At that time, all their horses came off the racetrack, Berk Lee recalled. When a race horse could no longer compete, they became show horses or fox hunters. According to Lee, when she was growing up, horses had to handle multiple careers. And her mother “loved every minute” of their training, she said.

In the early 1970s, Chub purchased the contents of the Middleburg Saddlery, then going out of business. He acquired space at the corner of Madison and Washington Streets, opening what is now known as The Tack Box. By the mid-1980s, The Tack Box had established permanent quarters at its present location, 7 West Federal Street, and Berk Lee was becoming more involved in the business.

She recalled her dad quipping, “if you can’t make it here, I don’t think you can make it anywhere because we’re in the middle of horse country.”

Lee began working at The Tack Box in 1978, but also was quite involved in showing in competitions from Madison Square Garden in New York City to Florida during the winter. She no longer shows horses, but stays busy between the store and taking care of the nine horses she boards for her clients.

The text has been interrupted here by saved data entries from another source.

/-- The factory value, the effective value and its range that a user offset goes with (R513): a tap's range is unsigned, the other
values have the range of their signed format. -/
def effectOf (f : Fld) : Option (Fld × Fld × Int × Int) :=
  (([(CAL.TXU_C2, CAL.TXF_C2, CAL.TXE_C2, 0, 8), (CAL.TXU_C1, CAL.TXF_C1, CAL.TXE_C1, 0, 24), (CAL.TXU_C0, CAL.TXF_C0, CAL.TXE_C0, 24, 63),
    (CAL.TXU_CP1, CAL.TXF_CP1, CAL.TXE_CP1, 0, 24), (CAL.TXU_CTLE, CAL.TXF_CTLE, CAL.TXE_CTLE, 0, 31),
    (CAL.TSU_RXU, CAL.TSF_RXF, PRT.TSLAT_RXEFF, -2 ^ 31, 2 ^ 31 - 1), (CAL.TSU_TXU, CAL.TSF_TXF, PRT.TSLAT_TXEFF, -2 ^ 31, 2 ^ 31 - 1),
    (CAL.TM_USER, CAL.TM_FACT, CAL.TM_EFF, -2 ^ 11, 2 ^ 11 - 1), (CAL.VM_USER, CAL.VM_FACT, CAL.VM_EFF, -2 ^ 9, 2 ^ 9 - 1)] :
    List (Fld × Fld × Fld × Int × Int)).find? (fun e => decide (e.1.id = f.id))).map (fun e => e.2)

/-- Factory value plus stored offset, before it is limited to the effective range. -/
def Dev.offsetSum (d : Dev) (f : Fld) (j v : Nat) : Int :=
  match effectOf f with
  | some (fact, _, lo, _) => (if 0 ≤ lo then (d.rd fact j : Int) else signedOf (d.rd fact j) fact.w) + signedOf (storedOffset f v) f.w
  | none => 0

/-- Whether a write of a user offset is clamped, itself or in its effect (R514). -/
def Dev.offsetClamped (d : Dev) (f : Fld) (j v : Nat) : Bool :=
  match effectOf f with
  | some (_, _, lo, hi) => decide (storedOffset f v ≠ v) || decide (within lo hi (d.offsetSum f j v) ≠ d.offsetSum f j v)
  | none => false

/-- The bits that the entries of a packed field have; the others are reserved and read zero (06 R169; 07 R195; 12 R335). -/
def packedMask (f : Fld) : Option Nat :=
  if f.id = ACS.PSEL_SEL.id then some 0x9F9F9F9F9F9F9F9F
  else if f.id = ACS.PSEL_SELHI.id then some 0x9F9F9F9F9F9F9F
  else if f.id = FWD.AREA_BASE.id then some 0x1F1F1F1F
  else if f.id = SLU.CMAX0_CMAX.id ∨ f.id = SLU.CMAX1_CMAX.id then some 0x3FFF3FFF3FFF3FFF
  else none

/-- The value that a write of `v` stores in an RW field, by who writes (none: the control cores): limits and clamps of the field's
rule (02 R56; 05 R121, R128, R129; 06 R169; 10 R279, R280; 19 R514). -/
def Dev.stored (d : Dev) (who : Option Nat) (f : Fld) (j v : Nat) : Nat :=
  if zeroIsOne.contains f.id && decide (v = 0) then 1
  else if f.id = CIP.CFG_RCORES.id then min v 8
  else if f.id = ENG.CFG_MAXCTX.id then min v 4
  else if f.id = PRT.MAXLEN_LEN.id then max 1518 (min v 9600)
  else if f.id = PRT.TXCT_BASE.id then max 64 (min v (d.rd PRT.MAXLEN_LEN j))
  else if f.id = PRT.TXCT_EXPTHR.id then max 64 (min v 2048)
  else if f.id = KEY.TPOL_DROP.id then (if who.all (fun fn => decide (j / 64 = fn / 4096)) then v else d.rd f j)
  else if f.id = ACS.PDEF_ACT.id then (if who.isSome then setBits v 32 20 (bitsOf (d.rd f j) 32 20) else v)
  else match packedMask f with
    | some m => v &&& m
    | none => storedOffset f v

/-! ## What a write does -/

/-- Whether the link of the port that has a lane is up. -/
def Dev.laneUp (d : Dev) (x : Nat) : Bool := (List.range 16).any (fun n => decide (n ≤ x ∧ x < n + d.portLanes n) && d.linkUp n)

/-- What follows from a field that held `old` and now holds `v`. -/
def Dev.afterStore (d : Dev) (now : NetTime) (f : Fld) (j old v : Nat) : Dev :=
  if f.id = PRT.CTL_EN.id then
    (if old = v then d
    else
      let d1 := d.commit [(2, j / 4)]
      if v = 0 ∧ d.linkUp j = true then d1.linkFalls now j else d1)
  else if f.id = PRT.TXCT_BASE.id then d.setPort j { d.port j with newBase := true }
  else if f.id = MBX.IRQ_EN.id then (if old = 0 ∧ v = 1 then d.inboxVector j else d)
  else if f.id = HIF.CFG_TAGADM.id ∨ f.id = HIF.CFG_TAGCTL.id then (d.showTags 0).showTags 1
  else if f.id = DUP.ILK_PRIO.id then (if old ≠ v ∧ d.rd DUP.ILK_ROLE = 2 then d.wr DUP.ILK_ROLE 0 0 else d)
  else match effectOf f with
    | some (_, eff, lo, hi) =>
      if 0 ≤ lo then (if d.laneUp j then d.wr CAL.TXE_PEND j 1 else d)
      else d.wr eff j (unsignedOf (within lo hi (d.offsetSum f j v)) eff.w)
    | none =>
      match objectOf f j with
      | some o =>
        if o.1 = 4 then
          let d1 : Dev := { d with dup := { d.dup with undone := d.dup.undone.filter (fun x => decide (x ≠ j)) } }
          (if old = v then d1 else d1.commit [o]).showPaths now
        else if old = v then d else (d.commit [o]).showPaths now
      | none => d

/-- A field takes a value. -/
def Dev.store_ (d : Dev) (now : NetTime) (who : Option Nat) (f : Fld) (j v : Nat) : Dev :=
  (d.wr f j (d.stored who f j v)).afterStore now f j (d.rd f j) (d.stored who f j v)

/-- Whether an RWL field is locked: its block has committed (R12, R13; 02 R38; 19 R516). -/
def Dev.locked (d : Dev) (f : Fld) : Bool :=
  decide (f.acc = .rwl) && (if f.off < 0x200000 then decide (d.rd CAL.STATUS_COMMITTED = 1) else decide (d.rd ENG.STATUS_COMMITTED = 1))

/-- The configuration fields that the control cores write and a host reads (07 R195, R196; 09 R240, R241; 12 R335; 14 R391; 16 R454,
R455; 18 R499; 20 R541). The fields of a table descriptor are written by TABLE_DESCRIPTOR. -/
def controlFields : List Nat :=
  ([FWD.CFG_TICK, FWD.AREA_BASE, FWD.AREA_CONNBASE, FWD.IPROF_DKEY, FWD.IPROF_DTABLE, FWD.IPROF_LEARN, FWD.IPROF_LKEY, FWD.IPROF_LTABLE,
    LRN.CFG_SETTLE, LRN.POLICY_MOVELIM, LRN.POLICY_MOVEWIN, LRN.POLICY_DAMPTIME, LRN.POLICY_SPREAD, LRN.LRING_SIZE, LRN.LRING_BASE,
    LRN.LHEAD_INDEX, LRN.LHEAD_WRAP, LRN.ARING_SIZE, LRN.ARING_BASE, LRN.AHEAD_INDEX, LRN.AHEAD_WRAP, LRN.CRING_SIZE, LRN.CRING_BASE,
    LRN.CHEAD_INDEX, LRN.CHEAD_WRAP, TUN.CFG_DPCLASS, TUN.CFG_DPTYPE, TUN.KNOWNOPT_CLASS, TUN.KNOWNOPT_TYPE, TUN.KNOWNOPT_EN,
    TUN.TSTG_DATA, STO.TCPCFG_RTOMIN, STO.TCPCFG_MAXRETX, STO.CNPINT_US] ++
   [SCH.POOL_ADMRES, SLU.TCTL_OWNER, SLU.PCTL_MODE, SLU.PCTL_FSET, SLU.PCTL_LENAWARE, SLU.CMAX0_CMAX, SLU.CMAX1_CMAX, SLU.CBASELO_NS,
    SLU.CBASEHI_SEC, SLU.CCYCLE_CYCLE, SLU.CCYCLE_LEN, SLU.CENT_ENTRY, SLU.FABASELO_NS, SLU.FABASEHI_SEC, SLU.FACYCLE_CYCLE,
    SLU.FACYCLE_LEN, SLU.FAEXT_EXT, SLU.FAENT_ENTRY, DUP.CFG_HBINT, DUP.CFG_HBCLASS, DUP.CFG_RXSTRIP, DUP.CFG_TXSTRIP, DUP.CFG_FORGET,
    DUP.CFG_SIZE, DUP.CFG_GLIM, DUP.SRCAREA_TABBASE, DUP.SRCAREA_WINBASE, DUP.PRP_TABLE, DUP.PRP_PRPBASE, DUP.PRP_EN, DUP.HBDA_DA,
    DUP.HBSA_SA, DUP.QCFG_QTHR, DUP.QCFG_QEXIT, DUP.QCFG_QHOLD, DUP.QCFG_RSYNC, DUP.QCFG_RSMAX] ++
   [DUP.PAIR_PORT1, DUP.PAIR_PORT2, DUP.PAIR_EN, DUP.ILK_EN, DUP.ILK_PRIO, DUP.ILKID_ID, DUP.ILKPARTNER_ID, DUP.PXRANGE_BASE,
    DUP.PXRANGE_KIND, DUP.PXRANGE_COUNT, DUP.PXRANGE_EN, DUP.HBPEER_ID, RNG.CFG_ISOLMS, RNG.CFG_FETCH, DMA.LTPROF_W, DMA.LTPROF_E,
    DMA.LTPROF_PACKED, DMA.LTPROF_EN, ACS.BANKOWN0_OWN, ACS.BANKOWN1_OWN, DKW.PACT_ACT, MGT.NCSIQ_QUEUE, MGT.NCSIQ_EN, MGT.XRING_SIZE,
    MGT.XRING_BASE, MGT.XHEAD_INDEX, MGT.XHEAD_WRAP, MGT.XDATA_BASE, MGT.TRING_SIZE, MGT.TRING_BASE, MGT.THEAD_INDEX, MGT.THEAD_WRAP] :
    List Fld).map (fun f => f.id)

“I take care of my clients’ horses in the mornings, grab some lunch and spend the afternoons at the store,” she said. “It makes for a full day.”

Her husband, Jim Furr, who grew up at Llangollen Farm near Upperville, keeps busy mowing grass. “He knows enough about horses to keep away from them,” Lee said with a grin.

Lee, her stepdaughter Laura Furr, Rachael Efird, Jennifer Smith and Leslie Page, keep The Tack Box open Monday through Saturday from 9 a.m. to 5 p.m.

Across Federal Street from The Tack Box is the venerable Journeyman Saddlers, owned by Lee’s first cousin, “Punkin” Lee, another Middleburg fixture. There a visitor can have tack repaired, custom chaps designed and made, nameplates ordered for halters, and all manner of leather goods made and repaired.

Between the two cousins, the visitor can also acquire a good deal of history about Middleburg—and have a great time talking about “the old days.”

Berk Lee said she has no plans to retire, adding tongue-in-cheek that her chiropractor told her if she ever quit “I probably wouldn’t start up again.”

On her bucket list, though, is a desire to see the national parks. She and her husband have a camper and take short jaunts.

“Maybe one day,” she said, “we’ll just head west.”